> **Problem requirements**: Scan the listing below for the word "majOf" and copy every line where it occurs.

> **Information given**:
theorem SYS.coding (f : SYS) (maj : BitVec 6) (fn : BitVec 8) (w : W32) (h : w = f.pack maj fn) :
    SYS.unpack w = f ∧ majOf w = maj ∧ fieldOf w 30 2 = f.sv ∧ fieldOf w 16 8 = fn := by
  subst h
  obtain ⟨sv, s⟩ := f
  simp only [SYS.unpack, SYS.pack, fieldOf, majOf, SYS.mk.injEq]
  refine ⟨⟨?_, ?_⟩, ?_, ?_, ?_⟩
  all_goals
    first
    | (apply BitVec.eq_of_getLsbD_eq
       intro i hi
       simp only [BitVec.getLsbD_extractLsb', BitVec.getLsbD_append, hi, decide_true, Bool.true_and]
       repeat first | rw [if_neg (by omega)] | rw [if_pos (by omega)]
       congr 1; omega)
    | (simp only [BitVec.getLsbD_append]; simp)

theorem SYR.coding (f : SYR) (maj : BitVec 6) (fn : BitVec 8) (w : W32) (h : w = f.pack maj fn) :
    SYR.unpack w = f ∧ majOf w = maj ∧ fieldOf w 30 2 = f.sv ∧ fieldOf w 16 8 = fn := by
  subst h
  obtain ⟨sv, s, n⟩ := f
  simp only [SYR.unpack, SYR.pack, fieldOf, majOf, SYR.mk.injEq]
  refine ⟨⟨?_, ?_, ?_⟩, ?_, ?_, ?_⟩
  all_goals
    first
    | (apply BitVec.eq_of_getLsbD_eq
       intro i hi
       simp only [BitVec.getLsbD_extractLsb', BitVec.getLsbD_append, hi, decide_true, Bool.true_and]
       repeat first | rw [if_neg (by omega)] | rw [if_pos (by omega)]
       congr 1; omega)
    | (simp only [BitVec.getLsbD_append]; simp)

theorem SYF.coding (f : SYF) (maj : BitVec 6) (fn : BitVec 8) (w : W32) (h : w = f.pack maj fn) :
    SYF.unpack w = f ∧ majOf w = maj ∧ fieldOf w 30 2 = f.sv ∧ fieldOf w 16 8 = fn := by
  subst h
  obtain ⟨sv, k, o⟩ := f
  simp only [SYF.unpack, SYF.pack, fieldOf, majOf, SYF.mk.injEq]
  refine ⟨⟨?_, ?_, ?_⟩, ?_, ?_, ?_⟩
  all_goals
    first
    | (apply BitVec.eq_of_getLsbD_eq
       intro i hi
       simp only [BitVec.getLsbD_extractLsb', BitVec.getLsbD_append, hi, decide_true, Bool.true_and]
       repeat first | rw [if_neg (by omega)] | rw [if_pos (by omega)]
       congr 1; omega)
    | (simp only [BitVec.getLsbD_append]; simp)

theorem SYC.coding (f : SYC) (maj : BitVec 6) (fn : BitVec 8) (w : W32) (h : w = f.pack maj fn) :
    SYC.unpack w = f ∧ majOf w = maj ∧ fieldOf w 30 2 = f.sv ∧ fieldOf w 16 8 = fn := by
  subst h
  obtain ⟨sv, s, p⟩ := f
  simp only [SYC.unpack, SYC.pack, fieldOf, majOf, SYC.mk.injEq]
  refine ⟨⟨?_, ?_, ?_⟩, ?_, ?_, ?_⟩
  all_goals
    first
    | (apply BitVec.eq_of_getLsbD_eq
       intro i hi
       simp only [BitVec.getLsbD_extractLsb', BitVec.getLsbD_append, hi, decide_true, Bool.true_and]
       repeat first | rw [if_neg (by omega)] | rw [if_pos (by omega)]
       congr 1; omega)
    | (simp only [BitVec.getLsbD_append]; simp)

theorem SYB.coding (f : SYB) (maj : BitVec 6) (fn : BitVec 8) (w : W32) (h : w = f.pack maj fn) :
    SYB.unpack w = f ∧ majOf w = maj ∧ fieldOf w 30 2 = f.sv ∧ fieldOf w 16 8 = fn := by
  subst h
  obtain ⟨sv, i⟩ := f
  simp only [SYB.unpack, SYB.pack, fieldOf, majOf, SYB.mk.injEq]
  refine ⟨⟨?_, ?_⟩, ?_, ?_, ?_⟩
  all_goals
    first
    | (apply BitVec.eq_of_getLsbD_eq
       intro i hi
       simp only [BitVec.getLsbD_extractLsb', BitVec.getLsbD_append, hi, decide_true, Bool.true_and]
       repeat first | rw [if_neg (by omega)] | rw [if_pos (by omega)]
       congr 1; omega)
    | (simp only [BitVec.getLsbD_append]; simp)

> **Task response**:
    SYS.unpack w = f ∧ majOf w = maj ∧ fieldOf w 30 2 = f.sv ∧ fieldOf w 16 8 = fn := by
  simp only [SYS.unpack, SYS.pack, fieldOf, majOf, SYS.mk.injEq]
    SYR.unpack w = f ∧ majOf w = maj ∧ fieldOf w 30 2 = f.sv ∧ fieldOf w 16 8 = fn := by
  simp only [SYR.unpack, SYR.pack, fieldOf, majOf, SYR.mk.injEq]
    SYF.unpack w = f ∧ majOf w = maj ∧ fieldOf w 30 2 = f.sv ∧ fieldOf w 16 8 = fn := by
  simp only [SYF.unpack, SYF.pack, fieldOf, majOf, SYF.mk.injEq]
    SYC.unpack w = f ∧ majOf w = maj ∧ fieldOf w 30 2 = f.sv ∧ fieldOf w 16 8 = fn := by
  simp only [SYC.unpack, SYC.pack, fieldOf, majOf, SYC.mk.injEq]
    SYB.unpack w = f ∧ majOf w = maj ∧ fieldOf w 30 2 = f.sv ∧ fieldOf w 16 8 = fn := by
  simp only [SYB.unpack, SYB.pack, fieldOf, majOf, SYB.mk.injEq]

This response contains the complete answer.